Active Funds Routed in November as Investors Go for Indexes

(Bloomberg) -- Stock and bond pickers took another hit last month from investors.

Investors pulled $67 billion from active mutual funds while adding $70.6 billion to passive funds in November, the most for each category this year, according to data compiled by Morningstar Inc.

The shift, which has been underway since the financial crisis of 2008, is being driven by investors who are unhappy with the cost and performance of active funds. In the five years ended June 30, only 8 percent of large-cap stock managers beat their benchmarks, according to S&P Dow Jones Indices.

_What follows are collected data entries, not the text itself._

theorem State.setFifo_keeps (x2 : Nat) (l : List Slot) (h : Keeps s0 s) :
    Keeps s0 (State.setFifo s x2 l) := by
  with_reducible unfold State.setFifo; repeat' first | assumption | refine Keeps.upd rfl rfl rfl rfl rfl ?_

theorem State.showChan_keeps (x2 c : Nat) (h : Keeps s0 s) :
    Keeps s0 (State.showChan s x2 c) := by
  with_reducible unfold State.showChan; repeat' first | assumption | apply State.put_keeps

theorem State.updChan_keeps (x2 c : Nat) (f : Chan → Chan) (h : Keeps s0 s) :
    Keeps s0 (State.updChan s x2 c f) := by
  with_reducible unfold State.updChan; repeat' first
    | assumption | apply State.setChan_keeps | apply State.showChan_keeps

theorem State.cartJobEnds_keeps (job status : Nat) (h : Keeps s0 s) :
    Keeps s0 (State.cartJobEnds s job status) := by
  with_reducible unfold State.cartJobEnds; repeat' first | assumption | apply State.jobTo_keeps | split

theorem State.announce_keeps (x2 c : Nat) (r : CartReport) (h : Keeps s0 s) :
    Keeps s0 (State.announce s x2 c r) := by
  with_reducible unfold State.announce; repeat' first
    | assumption | apply State.cartJobEnds_keeps | apply State.updChan_keeps | apply State.raiseOn_keeps
    | apply State.put_keeps | apply State.hallEvent_keeps
    | (extract_lets +onlyGivenNames a; first | (refine Keeps.cut (s := a) ?_ (fun _ => ?_); subst a; rotate_left; clear_value a) | clear_value a)
    | split

theorem State.startReport_keeps (x2 c : Nat) (r : CartReport) (h : Keeps s0 s) :
    Keeps s0 (State.startReport s x2 c r).1 := by
  with_reducible unfold State.startReport; repeat' first
    | assumption | apply State.announce_keeps | apply State.store_keeps | apply State.granted_keeps | dsimp only
    | split

theorem State.cartWithdraw_keeps (x2 c : Nat) (all : Bool) (h : Keeps s0 s) :
    Keeps s0 (State.cartWithdraw s x2 c all) := by
  with_reducible unfold State.cartWithdraw; repeat' first
    | assumption | intro _ | apply State.updChan_keeps | apply State.qOp_keeps | apply forAll_keeps
    | (extract_lets +onlyGivenNames a; first | (refine Keeps.cut (s := a) ?_ (fun _ => ?_); subst a; rotate_left; clear_value a) | clear_value a)
    | refine Keeps.snd ‹_› ?_ | split

theorem State.dropReqs_keeps (p : HostReq → Bool) (h : Keeps s0 s) :
    Keeps s0 (State.dropReqs s p) := by
  with_reducible unfold State.dropReqs; repeat' first | assumption | refine Keeps.upd rfl rfl rfl rfl rfl ?_

theorem State.endWriting_keeps (x2 c : Nat) (h : Keeps s0 s) :
    Keeps s0 (State.endWriting s x2 c) := by
  with_reducible unfold State.endWriting; repeat' first
    | assumption | apply State.setFifo_keeps | apply State.updChan_keeps | split

theorem State.cartError_keeps (x2 c status : Nat) (h : Keeps s0 s) :
    Keeps s0 (State.cartError s x2 c status) := by
  with_reducible unfold State.cartError; repeat' first
    | assumption | apply State.setFifo_keeps | apply State.updChan_keeps | apply State.startReport_keeps
    | apply State.cartWithdraw_keeps | apply State.put_keeps | apply State.endWriting_keeps
    | apply State.dropReqs_keeps
    | (extract_lets +onlyGivenNames a; first | (refine Keeps.cut (s := a) ?_ (fun _ => ?_); subst a; rotate_left; clear_value a) | clear_value a)
    | refine Keeps.fst ‹_› ?_ | split | refine Keeps.upd rfl rfl rfl rfl rfl ?_

theorem State.nextChain_keeps (x2 c : Nat) (h : Keeps s0 s) :
    Keeps s0 (State.nextChain s x2 c) := by
  with_reducible unfold State.nextChain; repeat' first
    | assumption | apply State.updChan_keeps | apply State.qOp_keeps | apply State.cartError_keeps
    | (extract_lets +onlyGivenNames a; clear_value a) | refine Keeps.snd ‹_› ?_ | split

theorem State.goOn_keeps (x2 c : Nat) (d : Desc) (h : Keeps s0 s) :
    Keeps s0 (State.goOn s x2 c d) := by
  with_reducible unfold State.goOn; repeat' first | assumption | apply State.updChan_keeps | split

theorem State.finOne_keeps (x2 c : Nat) (h : Keeps s0 s) :
    Keeps s0 (State.finOne s x2 c) := by
  with_reducible unfold State.finOne; repeat' first
    | assumption | apply State.updChan_keeps | apply State.startReport_keeps | apply State.qOp_keeps
    | apply State.goOn_keeps | apply State.put_keeps | apply State.cartError_keeps | apply State.nextChain_keeps
    | (extract_lets +onlyGivenNames a; first | (refine Keeps.cut (s := a) ?_ (fun _ => ?_); subst a; rotate_left; clear_value a) | clear_value a)
    | refine Keeps.snd ‹_› ?_ | refine Keeps.fst ‹_› ?_ | split

theorem State.finAll_keeps (x2 c : Nat) (h : Keeps s0 s) :
    Keeps s0 (State.finAll s x2 c) := by
  with_reducible unfold State.finAll; repeat' first
    | assumption | intro _ | apply State.finOne_keeps | apply iter_keeps

theorem State.finish_keeps (x2 c : Nat) (d : Desc) (status : Nat) (h : Keeps s0 s) :
    Keeps s0 (State.finish s x2 c d status) := by
  with_reducible unfold State.finish; repeat' first
    | assumption | apply State.updChan_keeps | apply State.goOn_keeps | apply State.put_keeps
    | apply State.finAll_keeps
    | (extract_lets +onlyGivenNames a; first | (refine Keeps.cut (s := a) ?_ (fun _ => ?_); subst a; rotate_left; clear_value a) | clear_value a)
    | split

theorem State.cartHalt_keeps (x2 : Nat) (write : Bool) (kind addr : Nat) (valid : Bool) (h : Keeps s0 s) :
    Keeps s0 (State.cartHalt s x2 write kind addr valid) := by
  with_reducible unfold State.cartHalt; repeat' first
    | assumption | intro _ | apply State.updChan_keeps | apply State.wr_keeps | apply State.raiseOn_keeps
    | apply State.set_keeps | apply State.cartWithdraw_keeps | apply State.put_keeps | apply State.cartError_keeps
    | apply State.dropReqs_keeps | apply forAll_keeps
    | (extract_lets +onlyGivenNames a; first | (refine Keeps.cut (s := a) ?_ (fun _ => ?_); subst a; rotate_left; clear_value a) | clear_value a)
    | split

theorem State.cartUnc_keeps (x2 addr : Nat) (h : Keeps s0 s) :
    Keeps s0 (State.cartUnc s x2 addr) := by
  with_reducible unfold State.cartUnc; repeat' first
    | assumption | apply State.cartHalt_keeps | apply State.uncorrectable_keeps

theorem State.cartBegin_keeps (x2 c job : Nat) (h : Keeps s0 s) :
    Keeps s0 (State.cartBegin s x2 c job).1 := by
  with_reducible unfold State.cartBegin; repeat' first
    | assumption | apply State.updChan_keeps | apply State.set_keeps | apply State.put_keeps
    | (extract_lets +onlyGivenNames a; first | (refine Keeps.cut (s := a) ?_ (fun _ => ?_); subst a; rotate_left; clear_value a) | clear_value a)
    | dsimp only | split

theorem State.cartAbortNow_keeps (x2 c : Nat) (h : Keeps s0 s) :
    Keeps s0 (State.cartAbortNow s x2 c) := by
  with_reducible unfold State.cartAbortNow; repeat' first
    | assumption | apply State.cartError_keeps | (extract_lets +onlyGivenNames a; clear_value a) | split

theorem State.cartAbort_keeps (x2 c : Nat) (h : Keeps s0 s) :
    Keeps s0 (State.cartAbort s x2 c) := by
  with_reducible unfold State.cartAbort; repeat' first
    | assumption | apply State.cartAbortNow_keeps | apply State.atEdge_keeps | split

theorem State.edgeDo_keeps (e : EdgeAct) (h : Keeps s0 s) :
    Keeps s0 (State.edgeDo s e) := by
  with_reducible unfold State.edgeDo; repeat' first
    | assumption | apply State.ringDev_keeps | apply State.set_keeps | apply State.hallEvent_keeps
    | apply State.ringHall_keeps | apply State.cartAbortNow_keeps | apply State.cartBegin_keeps
    | (extract_lets +onlyGivenNames a; clear_value a) | refine Keeps.fst ‹_› ?_ | split

theorem State.runEdges_keeps (h : Keeps s0 s) :
    Keeps s0 (State.runEdges s) := by
  with_reducible unfold State.runEdges; repeat' first
    | assumption | intro _ | apply State.edgeDo_keeps | apply forAll_keeps | refine Keeps.upd rfl rfl rfl rfl rfl ?_

theorem State.cartPause_keeps (x2 c : Nat) (on : Bool) (h : Keeps s0 s) :
    Keeps s0 (State.cartPause s x2 c on) := by
  with_reducible unfold State.cartPause; repeat' first
    | assumption | apply State.set_keeps | apply State.showChan_keeps

theorem State.cartSuspended_keeps (x2 c : Nat) (h : Keeps s0 s) :
    Keeps s0 (State.cartSuspended s x2 c) := by
  with_reducible unfold State.cartSuspended; repeat' first
    | assumption | apply State.jobTo_keeps | (extract_lets +onlyGivenNames a; clear_value a) | split

theorem State.runDesc_keeps (x2 c : Nat) (d : Desc) (cur : Nat) (h : Keeps s0 s) :
    Keeps s0 (State.runDesc s x2 c d cur) := by
  with_reducible unfold State.runDesc; repeat' first
    | assumption | apply State.updChan_keeps | apply State.finish_keeps | apply State.put_keeps
    | apply State.cartError_keeps
    | (extract_lets +onlyGivenNames a; first | (refine Keeps.cut (s := a) ?_ (fun _ => ?_); subst a; rotate_left; clear_value a) | clear_value a)
    | split

theorem State.engineRead_keeps (x2 addr n : Nat) (o : MemOutcome) (h : Keeps s0 s) :
    Keeps s0 (State.engineRead s x2 addr n o).2 := by
  with_reducible unfold State.engineRead; repeat' first
    | assumption | intro _ | apply State.cartUnc_keeps | apply State.corrected_keeps | apply State.granted_keeps
    | apply State.collided_keeps | apply State.count_keeps
    | (extract_lets +onlyGivenNames a; first | (refine Keeps.cut (s := a) ?_ (fun _ => ?_); subst a; rotate_left; clear_value a) | clear_value a)
    | dsimp only | apply Keeps.mkOpt | exact Keeps.mkNone | refine Keeps.snd ‹_› ?_ | split

theorem State.loadMem_keeps (x2 c : Nat) (host : Bool) (addr : Nat) (req : Option Nat) (o : MemOutcome)
    (h : Keeps s0 s) :
    Keeps s0 (State.loadMem s x2 c host addr req o) := by
  with_reducible unfold State.loadMem; repeat' first
    | assumption | apply State.cartHalt_keeps | apply State.updChan_keeps | apply State.runDesc_keeps
    | apply State.engineRead_keeps | apply State.takeAnswer_keeps | apply State.hostReq_keeps | refine Keeps.opt ‹_› ?_
    | refine Keeps.snd ‹_› ?_ | refine Keeps.fst ‹_› ?_ | split

theorem State.loadDq_keeps (x2 c : Nat) (h : Keeps s0 s) :
    Keeps s0 (State.loadDq s x2 c) := by
  with_reducible unfold State.loadDq; repeat' first
    | assumption | apply State.updChan_keeps | apply State.qOp_keeps | apply State.cartError_keeps
    | (extract_lets +onlyGivenNames a; clear_value a) | refine Keeps.snd ‹_› ?_ | split

theorem State.cartLoad_keeps (x2 c : Nat) (o : MemOutcome) (h : Keeps s0 s) :
    Keeps s0 (State.cartLoad s x2 c o) := by
  with_reducible unfold State.cartLoad; repeat' first
    | assumption | apply State.runDesc_keeps | apply State.loadDq_keeps | apply State.loadMem_keeps
    | (extract_lets +onlyGivenNames a; first | (refine Keeps.cut (s := a) ?_ (fun _ => ?_); subst a; rotate_left; clear_value a) | clear_value a)
    | split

In November, active stock funds suffered redemptions of $36.5 billion and active bond funds lost $21.8 billion, with the remainder of outflows from other types of investments such as balanced funds. Many bonds lost value following the election of Donald Trump as traders bid up interest rates on the expectations that a Republican administration and Congress would pursue policies that could boost growth and inflation.

The change in investor preference has affected even firms with a long-history of successful stock picking such as Boston-based Fidelity Investments. The Fidelity 500 Index Fund became the firm’s largest stock fund in November, passing the previous leader, Fidelity Contrafund, run by William Danoff.

Morningstar’s data includes mutual funds and exchange traded funds.